Try it: The response must consist of the lines below from the one with "(next : s.director.nextWrite" through the one with "s.director.nextWrite = none)", exactly as they appear and with both ends kept.

========

theorem resultRequest_done {s : State} (live : s.writersLive = true) {i : Nat} {r : SendResult} {rest : List Work}
    (queue : s.results.queue = .done i r :: rest) :
    s.resultRequest = requestOf (.completion i s.nextNumber) (s.doneUnit i r s.nextNumber) := by
  unfold State.resultRequest
  rw [if_pos live, queue]

theorem resultRequest_rejected {s : State} (live : s.writersLive = true) {i : Nat} {reason : ResultCode}
    {rest : List Work} (queue : s.results.queue = .rejected i reason :: rest) :
    s.resultRequest = requestOf (.completion i s.nextNumber) (s.rejectedUnit i reason s.nextNumber) := by
  unfold State.resultRequest
  rw [if_pos live, queue]

theorem resultRequest_round {s : State} (live : s.writersLive = true) {i : Nat} {r : SendResult} {rest : List Work}
    (queue : s.results.queue = .round i r :: rest) :
    s.resultRequest = requestOf (.roundResult i) [s.resultAccess .roundResult i r] := by
  unfold State.resultRequest
  rw [if_pos live, queue]

theorem deliveryRequest_filled {s : State} (live : s.writersLive = true) {q : QueuedFrame} {i : Nat}
    (next : s.director.nextWrite = some q) (slot : q.slot = some i) :
    s.deliveryRequest = requestOf (.filled i s.nextNumber) (s.filledUnit i q s.nextNumber) := by
  unfold State.deliveryRequest
  rw [if_pos live, next]
  dsimp only
  rw [slot]

theorem deliveryRequest_giveBack {s : State} (stopping : s.session.state = .stopping) (noFrame : s.director.nextWrite = none)
    {o : Offered} {rest : List Offered} (list : s.director.receiveList = o :: rest) :
    s.deliveryRequest = requestOf (.giveBack o.index) [s.stateAccess .giveBack o.index offered] := by
  unfold State.deliveryRequest State.giveBackRequest
  rw [if_pos (writersLive_of (by simp [stopping])), noFrame, if_pos stopping, list]

theorem headerRequest_cons {s : State} {u : HeaderUnit} {rest : List HeaderUnit} (h : s.header = u :: rest) :
    s.headerRequest = requestOf (.header u) (s.headerAccesses u) := by
  unfold State.headerRequest
  rw [h]

theorem headerRequest_nil {s : State} (h : s.header = []) : s.headerRequest = none := by
  unfold State.headerRequest
  rw [h]

theorem sweeperRequest_of {s : State} {w : Sweep} (h : s.sweeper.sweep = some w) :
    s.sweeperRequest = requestOf .sweeper [s.sweepAccess w.index w.stage] := by
  unfold State.sweeperRequest
  rw [h]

========

Answer section:
    (next : s.director.nextWrite = some q) (slot : q.slot = some i) :
    s.deliveryRequest = requestOf (.filled i s.nextNumber) (s.filledUnit i q s.nextNumber) := by
  unfold State.deliveryRequest
  rw [if_pos live, next]
  dsimp only
  rw [slot]

theorem deliveryRequest_giveBack {s : State} (stopping : s.session.state = .stopping) (noFrame : s.director.nextWrite = none)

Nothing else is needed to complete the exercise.